Op basis van het (gewenste) economische profiel van een deelregio kan vervolgens gewerkt worden aan het daarbij passende palet aan werklocaties. Wanneer een deelregio/gemeente bijvoorbeeld inzet op circulaire economie dan vraagt dat om andere type werklocaties dan wanneer ingezet wordt op logistiek. De gemeente kan invloed uitoefenen op de kwaliteit van de werklocaties in onder meer de bestemmings- of omgevingsplannen. Denk daarbij bijvoorbeeld aan de toegestane kavelgrootte en milieuhindercategorie.
Kantorenvraag verandert
Op de kantorenmarkt wordt een concentratie van de vraag verwacht in Amsterdam en gebieden met een goede (OV-)ontsluiting en voor werknemers aantrekkelijke voorzieningen. Ook wat betreft de indeling van de kantoren zien we een verandering in de vraag: er is meer behoefte aan ruimte voor (digitaal) overleg en ontmoeten en minder aan traditionele werkruimte. Een derde belangrijke kwalitatieve trend is de verduurzaming: vanaf 1 januari 2023 moeten kantoorpanden minimaal een energielabel C hebben (er zijn enkele uitzonderingen).

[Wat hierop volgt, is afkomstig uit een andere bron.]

-- ==== Sys2Proof/Machine/Operands.lean ====
section
/-! DEFINITION. Operand forms: the fields of a base or an extended row as one context, guards (R104), second operands
and literals (R103), slot references and status selectors (R106, R107), local and global addresses (R193, R327). -/

namespace Sys2Proof.Machine

/-- An instruction's fields, however it was encoded; a base form reads every field of word 1 as zero (R232). -/
structure Ctx where
  op : Nat
  l : BitVec 2
  w : W0
  x : W1
  imm : Nat
  lit : Option Word
  len : Nat

/-- The context of a base row. -/
def ctxB (op : Nat) (w : W0) : Ctx := { op := op, l := 0, w := w, x := {}, imm := 0, lit := none, len := 4 }

/-- The context of an extended or literal row. -/
def ctxX (op : Nat) (o : Ext) : Ctx :=
  match o.form with
  | .ext => { op := op, l := 1, w := o.w, x := o.x, imm := o.imm.toNat, lit := none, len := 12 }
  | .lit => { op := op, l := 2, w := o.w, x := {}, imm := 0, lit := some o.lit, len := 12 }
  | .extLit => { op := op, l := 3, w := o.w, x := o.x, imm := o.imm.toNat, lit := some o.lit, len := 20 }

/-- Word 0 as ETVAL holds it (R421). -/
def Ctx.word (k : Ctx) : Nat := (word0 k.op k.l k.w).toNat

/-- The instruction has word 1. -/
def Ctx.isExt (k : Ctx) : Bool := k.l.getLsbD 0

def Ctx.m (k : Ctx) : Nat := k.w.m.toNat
def Ctx.d (k : Ctx) : Nat := k.w.d.toNat
def Ctx.a (k : Ctx) : Nat := k.w.a.toNat
def Ctx.b (k : Ctx) : Nat := k.w.b.toNat
def Ctx.c (k : Ctx) : Nat := k.x.c.toNat
def Ctx.f (k : Ctx) : Nat := k.x.f.toNat
def Ctx.xop (k : Ctx) : Nat := k.x.xop.toNat
def Ctx.sc (k : Ctx) : Nat := k.x.sc.toNat

/-- A guard field holds (R104). -/
def Core.guard (c : Core) (g : BitVec 4) : Bool := c.readP (g.extractLsb' 0 3).toNat ^^ g.getLsbD 3

/-- Steps 3 and 4 of R123 around an instruction's own effect: privilege, then the guards; with a guard that does not
hold, only the pc moves. -/
def run (sv : Bool) (k : Ctx) (s : State) (body : State → Out) : Out :=
  if sv && !s.me.pl.sup then trapOut s 0x03 k.word
  else if s.me.guard k.w.g && s.me.guard k.x.g2 then body s
  else .next (s.advance k.len)

/-- The moving core changed by f, and the pc moved past the instruction. -/
def done (k : Ctx) (s : State) (f : Core → Core) : Out := .next ((s.modMe f).advance k.len)

/-- gD := v, and on. -/
def setG (k : Ctx) (s : State) (v : Nat) : Out := done k s (·.writeG k.d (BitVec.ofNat 64 v))

/-- pD := v, and on. -/
def setP (k : Ctx) (s : State) (v : Bool) : Out := done k s (·.writeP k.d v)

/-- The value of gA. -/
def Ctx.vA (k : Ctx) (s : State) : Nat := (s.me.readG k.a).toNat
/-- The value of gD. -/
def Ctx.vD (k : Ctx) (s : State) : Nat := (s.me.readG k.d).toNat
/-- The value of gC. -/
def Ctx.vC (k : Ctx) (s : State) : Nat := (s.me.readG k.c).toNat
/-- The value of gB, or the literal in its place (R103). -/
def Ctx.vB (k : Ctx) (s : State) : Nat :=
  match k.lit with
  | some v => v.toNat
  | none => (s.me.readG k.b).toNat

/-- The frame, slot and status word that SL, SR, F and E name (R106, R107). -/
def Ctx.ref (k : Ctx) (s : State) : Ref :=
  { handle := if k.x.sr = 1 then (s.me.readG k.f).toNat % 2 ^ 32 else s.me.pl.handle
    slot := k.x.sl.toNat
    stoff := if k.x.e = 0 then 0 else 24 + 8 * k.x.e.toNat
    origin := s.cur
    region := s.regionOf s.cur }

/-- The slot's handle passes R54; the own slot of a threadlet does, and where no threadlet runs there is none. -/
def Ctx.refOk (k : Ctx) (s : State) : Bool :=
  if k.x.sr = 1 then s.handleOk s.cur (k.ref s).handle else s.me.pl.live

/-- The handle check of R106 before a body. -/
def withRef (k : Ctx) (s : State) (body : Ref → Out) : Out :=
  if k.refOk s then body (k.ref s) else trapOut s 0x06 (k.ref s).handle

/-- A split-phase instruction has issued: EMIT counts it (R414). -/
def issued (s : State) (r : Ref) : State := s.emit s.cur (handleCore r.handle) 1

/-- The effective address of R193: gA in the base form, gA plus the sign-extended IMM32 in the extended one. -/
def Ctx.ea (k : Ctx) (s : State) : Nat := (k.vA s + signExtend 32 k.imm) % 2 ^ 64

/-- The checks of R193 on a local address v of n bytes, in its order: the map, then alignment to al. -/
def checkLocal (s : State) (v n al : Nat) (body : Out) : Out :=
  if !localRange v n then trapOut s 0x05 v
  else if !aligned v al then trapOut s 0x04 v
  else body

/-- The checks of R193 on a global address. -/
def checkGlobal (s : State) (ea al : Nat) (body : Out) : Out :=
  if 2 ^ 48 ≤ ea then trapOut s 0x05 ea
  else if !aligned ea al then trapOut s 0x04 ea
  else body

/-- A local read by the pipeline: an uncorrectable error takes cause 0x10 (R355). -/
def checkEcc (s : State) (v n : Nat) (body : Out) : Out :=
  if s.localBad s.cur v n then trapOut s 0x10 v else body

end Sys2Proof.Machine
end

Mogelijke tekorten in Amsterdam
Door de toename van hybride werken is er bij een gelijkblijvend aantal medewerkers minder kantoorruimte nodig. Daarmee neemt het aantal m² kantoorruimte per kantoorbaan (het kantoorquotiënt) af. In Amsterdam gaat de afname van het kantoorquotiënt samen met een sterke groei van het aantal kantoorbanen; de kantorenvraag neemt hier per saldo sterk toe. De huidige harde kantoorplannen voor Amsterdam voorzien niet in de verwachte vraag; met de zachte plannen meegerekend wel. Buiten Amsterdam (en in mindere mate Amstelland Meerlanden) is de kantorenvraag beperkt, omdat het aantal kantoorbanen hier nauwelijks toeneemt. Enkele deelregio’s kennen wel een vervangingsvraag doordat kantoren worden getransformeerd. Het beschikbare aanbod (leegstand en plannen) kan grotendeels voorzien in deze vraag.
Figuur 2: Vraag-aanbodconfrontatie kantoren in m² tot 2040 per deelregio, scenario hoog (aanbod is courante leegstand én hard planaanbod)
Transformatie zowel kans als bedreiging
Transformatie en nieuwbouw maakt de nodige (kwalitatieve) vernieuwing en verduurzaming van het kantorenaanbod mogelijk. Er moet echter voor worden gewaakt dat er onder invloed van de hoge druk op woningmarkt, (te veel) courante kantoren worden getransformeerd naar woningen waardoor er onvoldoende ruimte voor werken overblijft.
Arbeidsmarktkrapte structureel
Verder blijkt dat de werkgelegenheidsgroei van de regio mede wordt begrensd door tekorten op de arbeidsmarkt. Werkgevers kunnen niet goed aan personeel komen waardoor groei uitblijft. Door de beperkte groei van de potentiële beroepsbevolking is de verwachting dat deze arbeidsmarktkrapte structurele vormen aanneemt. Dit geldt overigens niet alleen voor de MRA maar voor heel Nederland.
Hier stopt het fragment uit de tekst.